Gempa Turki : Konstruksi Bangunan menjadi Penyebab Kematian

 

Tragedi Februari 2023 : Gempa Bumi Turki dan Dampaknya

    Lebih dari sepekan sudah, semenjak tragedi gempa bumi yang melanda Turki. Aku turut prihatin. Gempa terjadi pada Senin, 07 Februari 2023 pukul 4 dini hari. Gempa bumi terjadi di perbatasan antara Turki dan Suriah dengan kekuatan 7,8 Magnitudo yang mengguncang hingga 100 km dari garis patahan, disusul dengan beberapa kali gempa susulan dengan kekuatan terbesar yaitu 7,5 Magnitudo  9 jam setelahnya. Total gempa susulan mencapai lebih dari 125 kali dalam sehari.

    Turki terletak di antara 4 lempeng tektonik yang sewaktu-waktu dapat menyebabkan gempa bumi. Empat di antaranya yaitu Anatolian plate, Eurasian plate, Arabian plate, dan African Plate. Dan pergerakan masif dari lempeng Arabian plate dan Anatolian plate inilah yang menyebabkan terjadinya gempa bumi selama satu minggu ini.

    Gempa tersebut tercatat ke dalam salah satu gempa terdahyat di Turki sepanjang 80 tahun dengan korban jiwa mencapai lebih dari 22.000 orang, meleset dari prediksi WHO.  (Last updated: 10 Februari 2023, 08.00 a.m).
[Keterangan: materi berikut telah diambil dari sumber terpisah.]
-- ==== Sys2Proof/Laws/Fields.lean ====
section
/-! SUPPORT. What each field of the smaller records holds after a single-field update: one lemma for each update. -/
namespace Sys2Proof.Machine
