-- ==== Sys2Proof/Laws/State.lean ====
section
/-! SUPPORT. What each field of the state holds after each single-field update and after each named operation that updates one field.
Every lemma is true by unfolding the update once. -/
namespace Sys2Proof.Machine
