-- ==== Sys2Proof/Tests/Slice0.lean ====
section
/-! SUPPORT. Tests: the refusals of WellFormed, worked examples of the spec, and states that meet the hypotheses of the statements. -/
namespace Sys2Proof.Tests
set_option Elab.async false
open Sys2Proof Sys2Proof.Machine

/-! ## Small states -/

/-- A word of an opcode with fields at their lowest bits. -/
def word (o : Nat) (fs : List (Nat × Nat)) : W64 := BitVec.ofNat 64 (2 ^ 56 * o + fs.foldl (fun a f => a + f.2 * 2 ^ f.1) 0)
/-- A register value with fields at their lowest bits. -/
def reg (fs : List (Nat × Nat)) : W64 := word 0 fs
/-- An enabled ring at granule `b` of `n` granules, in format `f` and mode `m`, that holds `k` bytes. -/
def ringOf (b n f m k : Nat) : Ring := { Ring.init with cfg := reg [(0, b), (16, n), (32, f), (40, m), (48, 1)], tail := k }
/-- Context 0 with a share of two words. -/
def ctx0 : TileCtx := { TileCtx.init with pstore := reg [(16, 2)], spad := reg [(16, 64)] }
/-- A tile that runs context 0 of region 0 with units `u` and stands at the words `w` and `w2`. -/
def tileOf (w w2 : W64) (y : TileCtx) (u : Units) : Tile :=
  { Tile.init with run := some (0, 0), ctxs := [(0, y)], pstore := [(0, w), (1, w2)], u := { u with issue := .running } }
/-- The chip with that tile as tile 0. -/
def chip (x : Tile) : State := State.reset.setTile 0 x
/-- A tile that stands at `w`, with registers x1 = a, x2 = b. -/
def at2 (w w2 : W64) (a b : W32) : State := chip (tileOf w w2 { ctx0 with x := [(1, a), (2, b)] } Units.init)

/-- An access whose answer is `v`. -/
theorem ok_of_toOption {α : Type} {x : Except Park α} {v : α} (h : x.toOption = some v) : x = .ok v := by
  cases x with
  | ok a => rw [Except.toOption, Option.some.injEq] at h; rw [h]
  | error p => cases h

/-- Tile 0 runs context 0 of region 0 and stands at an instruction of opcode `op` and of `n` words that executes. -/
def stands (s : State) (op n : Nat) : Bool :=
  decide ((s.tile 0).run = some (0, 0)) && decide ((s.tile 0).u.issue = .running) &&
    match (s.tile 0).fetch 0 with
    | .instr w w2 k => decide (k = n) && decide (opOf w = op) && executes ((s.tile 0).ctx 0) w && !reservedSet w w2
    | .exc _ => false

theorem stands_standsAt (s : State) (op n : Nat) (h : stands s op n = true) : ∃ w w2, s.standsAt 0 0 0 op w w2 n := by
  unfold stands at h
  split at h
  · rename_i w w2 k hf
    simp only [Bool.and_eq_true, decide_eq_true_eq, Bool.not_eq_true'] at h
    obtain ⟨⟨h1, h2⟩, ⟨⟨hk, ho⟩, he⟩, hr⟩ := h
    subst hk
    exact ⟨w, w2, ⟨by decide, h1⟩, h2, hf, ho, he, hr⟩
  · simp at h

/-- The next state of a step on a command. -/
def after (c : Instr) (s : State) : State :=
  match exec c s with
  | .next u => u
  | _ => s
/-- The command answers a next state. -/
def goesOn (c : Instr) (s : State) : Bool :=
  match exec c s with
  | .next _ => true
  | _ => false
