-- ==== Sys2Proof/Decode.lean ====
section
/-!
DEFINITION. The decoder and the encoder of command words (spec/30_encoding.md rules R60 to R67).

A command is one 34-bit word, never a run of bytes in a memory: the engine fetches nothing (spec/20_memory.md
rules R40, R49) and has no byte order (R42). So the decoder reads a word, and it is total: `op` alone selects
the command and no word is refused (R63, R65).
-/

namespace Sys2Proof

/-- The opcode of each command, the `op` column of R63. -/
def opcode : Instr → OpField
  | .clr => 0b00#2
  | .push _ => 0b01#2
  | .pushb _ => 0b10#2
  | .fin => 0b11#2

/-- The decoder of R63, with the operands of R62. Ignored bits are read by nothing (R66). -/
def decode (w : CmdWord) : Instr :=
  if Machine.opOf w = 0b00#2 then .clr
  else if Machine.opOf w = 0b01#2 then .push (Machine.elementOf w)
  else if Machine.opOf w = 0b10#2 then .pushb (Machine.byteOf w)
  else .fin

/-- The `data` field of a command's canonical word: the operand, and 0 in every ignored bit (R63). -/
def canonicalData : Instr → BitVec 32
  | .clr => 0#32
  | .push e => e
  | .pushb b => Machine.elementOfByte b
  | .fin => 0#32

/-- The canonical word of a command, the one an assembler emits (R63, R68). -/
def encode (i : Instr) : CmdWord := Machine.wordOf (opcode i) (canonicalData i)

/-- The `mask` column of R63, the same in all four rows. -/
def opMask : CmdWord := 0x300000000#34

/-- The `match` column of R63. -/
def opMatch : Instr → CmdWord
  | .clr => 0x000000000#34
  | .push _ => 0x100000000#34
  | .pushb _ => 0x200000000#34
  | .fin => 0x300000000#34

/-- The instruction of the opcode table's word `w`, numbered as the table numbers its bits. A command word
has 34 bits whatever whole number of bytes is asked about; a number that no 34 bits hold is no command word
(notes/assumptions/7.md). -/
def decodeTableWord (_nbits w : Nat) : Option Instr :=
  if w < 2 ^ 34 then some (decode (BitVec.ofNat 34 w)) else none

end Sys2Proof
end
Juga termasuk ke dalam 20 jajaran gempa dahsyat dan mematikan di dunia selama 20 tahun terakhir. Selain korban jiwa, gempa bumi tersebut menyebabkan bangunan rusak parah, bahkan banyak di antaranya yang rata dengan tanah.

    Sebelum tragedi ini, gempa bumi dahsyat pernah terjadi pada tahun 1999 dengan kekuatan 7,4 Magnitudo di kawasan Izmit. Bencana terebut menyebabkan lebih dari 18 ribu orang meninggal dengan kerugian mencapai 4,4 miliar USD.

Mengapa Gempa Turki Menyebabkan Banyak Korban Jiwa?

    Tragedi gempa tersebut banyak memakan korban jiwa dan akan menjadi catatan sejarah tak akan terlupakan, khususnya oleh penduduk setempat. Tingginya angka kematian disebabkan oleh beberapa faktor yang melatarbelakangi.

    Pertama, kekuatan gempa bumi termasuk dalam kelas Mayor (7,8 Magnitudo) yang dapat menyebabkan kerusakan. Tidak dapat dipungkiri bahwa besarnya kekuatan gempa juga dipengaruhi oleh lokasi yang merupakan pertemuan 4 lempeng tektonik.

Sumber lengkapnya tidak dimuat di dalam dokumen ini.